I couldn't take my eyes off the woman who ruled my heart and mind. No matter how hard I tried to turn around, I was glued to my chair.

I believe it was easier to forget about someone if they only existed in memories. Zemira wasn't just a memory.

She had become a part of me, my life and my thoughts. Fused over me like a second skin and embedded in each cell, she shadowed me every day and night.

Zemira never vacated her space in my mind. She never abandoned my heart.

She became an infectious entity I tried hard to chop off but failed.

"Miss Ford." The counselor's intonated voice dragged everyone's attention. "I'm talking to you."

My Zemira stood still, mouth ajar, an arm stuck inside her bag to resemble a statue. Her blue eyes didn't twinkle anymore, seemingly having lost their sheen.

I knew better than to believe that our distance made her smile vanish and her bubbling personality subdued. I knew better than to believe that Zemira didn't resemble the girl I left for my mission because she missed me.
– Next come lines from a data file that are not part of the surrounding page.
-- ==== Sys2Proof/Laws/Dispatch.lean ====
section
/-!
SUPPORT. The dispatch, arm by arm: the meaning that each instruction has.
-/
namespace Sys2Proof.Machine
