@[simp] theorem f3_op : (f3 op pg d a b).op = op := rfl
@[simp] theorem f3_d : (f3 op pg d a b).d = d := rfl
@[simp] theorem f3_a : (f3 op pg d a b).a = a := rfl
@[simp] theorem f3_b : (f3 op pg d a b).b = b := rfl
@[simp] theorem f3_pg : (f3 op pg d a b).pg = pg := by
  obtain ⟨n, p⟩ := pg
  cases n <;> simp [f3, Raw.pg]
@[simp] theorem f14_op (x : BitVec 14) : (f14 op pg d x).op = op := rfl
@[simp] theorem f14_d (x : BitVec 14) : (f14 op pg d x).d = d := rfl
@[simp] theorem f14_pg (x : BitVec 14) : (f14 op pg d x).pg = pg := f3_pg ..
@[simp] theorem f14_imm14 (x : BitVec 14) : (f14 op pg d x).imm14 = x :=
  (slice_join (s := 0) (m := 7) (l := 7) x rfl).trans (slice_full x)
@[simp] theorem f21_op (x : BitVec 21) : (f21 op pg x).op = op := rfl
@[simp] theorem f21_pg (x : BitVec 21) : (f21 op pg x).pg = pg := f3_pg ..
@[simp] theorem f21_n (x : BitVec 21) : (f21 op guard0 x).n = 0 := rfl
@[simp] theorem f21_p (x : BitVec 21) : (f21 op guard0 x).p = 0 := rfl
@[simp] theorem f21_d (x : BitVec 21) : (f21 op pg x).d = x.extractLsb' 14 7 := rfl
theorem f21_a (x : BitVec 21) : (f21 op pg x).a = x.extractLsb' 7 7 := rfl
theorem f21_b (x : BitVec 21) : (f21 op pg x).b = x.extractLsb' 0 7 := rfl
@[simp] theorem f21_disp21 (x : BitVec 21) : (f21 op pg x).disp21 = x := by
  show x.extractLsb' 14 7 ++ x.extractLsb' 7 7 ++ x.extractLsb' 0 7 = x
  simp only [slice_join, slice_full]
@[simp] theorem f21_imm16 (x : BitVec 21) : (f21 op pg x).imm16 = x.extractLsb' 0 16 := by
  show (x.extractLsb' 14 7).extractLsb' 0 2 ++ x.extractLsb' 7 7 ++ x.extractLsb' 0 7 = _
  rw [slice_slice x (by decide)]
  simp only [slice_join]
@[simp] theorem f25_op (x : BitVec 25) : (f25 op x).op = op := rfl
@[simp] theorem f25_low25 (x : BitVec 25) : (f25 op x).low25 = x := by
  show x.extractLsb' 24 1 ++ x.extractLsb' 21 3 ++ x.extractLsb' 14 7 ++ x.extractLsb' 7 7 ++ x.extractLsb' 0 7 = x
  simp only [slice_join, slice_full]
end

section
variable (op : BitVec 7) (pg : Guard) (d : Reg) (o : OPair) (h : Fin 24) (v : BitVec 3)
@[simp] theorem fm_op : (fm op pg d o h v).op = op := rfl
@[simp] theorem fm_d : (fm op pg d o h v).d = d.enc := rfl
@[simp] theorem fm_pg : (fm op pg d o h v).pg = pg := f3_pg ..
@[simp] theorem fm_o6 : (fm op pg d o h v).o6 = o.enc := by
  rw [Raw.o6, fm, f14_imm14, slice_append_high _ _ (by decide), slice_append_high _ _ (by decide)]
  exact slice_full _
@[simp] theorem fm_h5 : (fm op pg d o h v).h5.toNat = h.val := by
  rw [Raw.h5, fm, f14_imm14, slice_append_high _ _ (by decide), slice_append_low _ _ (by decide)]
  simp [slice_full]; omega
@[simp] theorem fm_v3 : (fm op pg d o h v).v3 = v := by
  rw [Raw.v3, fm, f14_imm14, slice_append_low _ _ (by decide)]
  exact slice_full _
end

/-! ## Registers and sub-fields -/

@[simp] theorem Reg.dec_enc (r : Reg) : Reg.dec r.enc = r := by
  cases r with
  | v n => revert n; decide
  | k n => revert n; decide
  | g n => revert n; decide

@[simp] theorem OPair.dec_enc (o : OPair) : OPair.dec o.enc = some o := by
  cases o with
  | v n => revert n; decide
  | k n => revert n; decide

@[simp] theorem fin24_val (n : Fin 24) : fin24? n.val = some n := by simp [fin24?]
@[simp] theorem fin12_val (n : Fin 12) : fin12? n.val = some n := by simp [fin12?]

@[simp] theorem extReg_regExt (r : Reg) : extReg (regExt r) = some r := by
  have h1 : (regExt r).extractLsb' 7 25 = 0 := by
    rw [regExt, slice_append_high _ _ (by decide)]; exact slice_full _
  have h2 : (regExt r).extractLsb' 0 7 = r.enc := by
    rw [regExt, slice_append_low _ _ (by decide)]; exact slice_full _
  simp [extReg, h1, h2]

@[simp] theorem Cmp.dec_enc (c : Cmp) (sg : Bool) : Cmp.dec (c.enc sg) = some (c, sg) := by cases c <;> cases sg <;> rfl
@[simp] theorem FCmp.dec_enc (c : FCmp) : FCmp.dec c.enc = some c := by cases c <;> rfl
@[simp] theorem Width.dec_enc (w : Width) : Width.dec w.enc = some w := by cases w <;> rfl
@[simp] theorem Scope.dec_code (s : Scope) : Scope.dec s.code = some s := by cases s <;> rfl
@[simp] theorem Scope.dec_bits (s : Scope) : Scope.dec (BitVec.ofNat 3 s.code).toNat = some s := by cases s <;> rfl
@[simp] theorem Fold.dec_enc (f : Fold) : Fold.dec f.enc = some f := by cases f <;> rfl
@[simp] theorem PCond.dec_enc (c : PCond) : PCond.dec c.enc = c := by cases c <;> rfl
@[simp] theorem RMode.dec_enc (m : RMode) : RMode.dec m.enc = m := by cases m <;> rfl
@[simp] theorem frintDec_enc (m : Option RMode) : frintDec (frintEnc m) = some m := by
  cases m with
  | none => rfl
  | some m => cases m <;> rfl
@[simp] theorem CvtTy.dec_enc (t : CvtTy) : CvtTy.dec t.enc = some t := by cases t <;> rfl
@[simp] theorem optExt_extList (e : Option (BitVec 32)) : optExt (extList e) = some e := by cases e <;> rfl
@[simp] theorem noExt_nil (i : Instr) : noExt [] i = some i := rfl
@[simp] theorem oneReg_regExt (r : Reg) (f : Reg → Instr) : oneReg [regExt r] f = some (f r) := by simp [oneReg]
@[simp] theorem oneExt_one (x : Word) (f : Word → Instr) : oneExt [x] f = some (f x) := rfl
@[simp] theorem twoOl_two (x : Word) (r : Reg) (f : Word → Reg → Instr) : twoOl [x, regExt r] f = some (f x r) := by
  simp [twoOl]
@[simp] theorem onlyIf_true (i : Option Instr) : onlyIf true i = i := rfl
theorem code7_toNat {n : Nat} (h : n < 128) : (code7 n).toNat = n := by simp [code7]; omega
@[simp] theorem dPred_hi (h : BitVec 4) (p : Fin 8) : (dPred h p).extractLsb' 3 4 = h :=
  (slice_append_high _ _ (by decide)).trans (slice_full _)
@[simp] theorem dPred_lo (h : BitVec 4) (p : Fin 8) : (dPred h p).extractLsb' 0 3 = bits3 p :=
  (slice_append_low _ _ (by decide)).trans (slice_full _)

/-! ## The encoder's fields, at their widths -/

section
variable (a2 : BitVec 2) (a3 b3 : BitVec 3) (a4 : BitVec 4) (a5 b5 : BitVec 5) (a6 : BitVec 6) (a7 b7 : BitVec 7)
  (a8 : BitVec 8) (a16 : BitVec 16) (a18 : BitVec 18) (a12 : BitVec 12) (a1 b1 : BitVec 1)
All the unwanted media attention she nagged about, all the running and hiding she did from publicity was a façade. A ruse she used to trap me.

"Sorry," Zemira said, her intense gaze boring into me.

It heated my chest and my eyes. What I wanted - to walk over to her and chock the living hell out of the woman - vanished the moment she trembled backwards.

"I need...I ha... have...to attend this call. Sorry, everyone."

She dashed through the doors.

My blood boiled my bones, melting them, searing my flesh. My chest was aflame, pricking my vision and my breath. The world zoomed in and out of focus. I couldn't concentrate on Ms. Davis's words.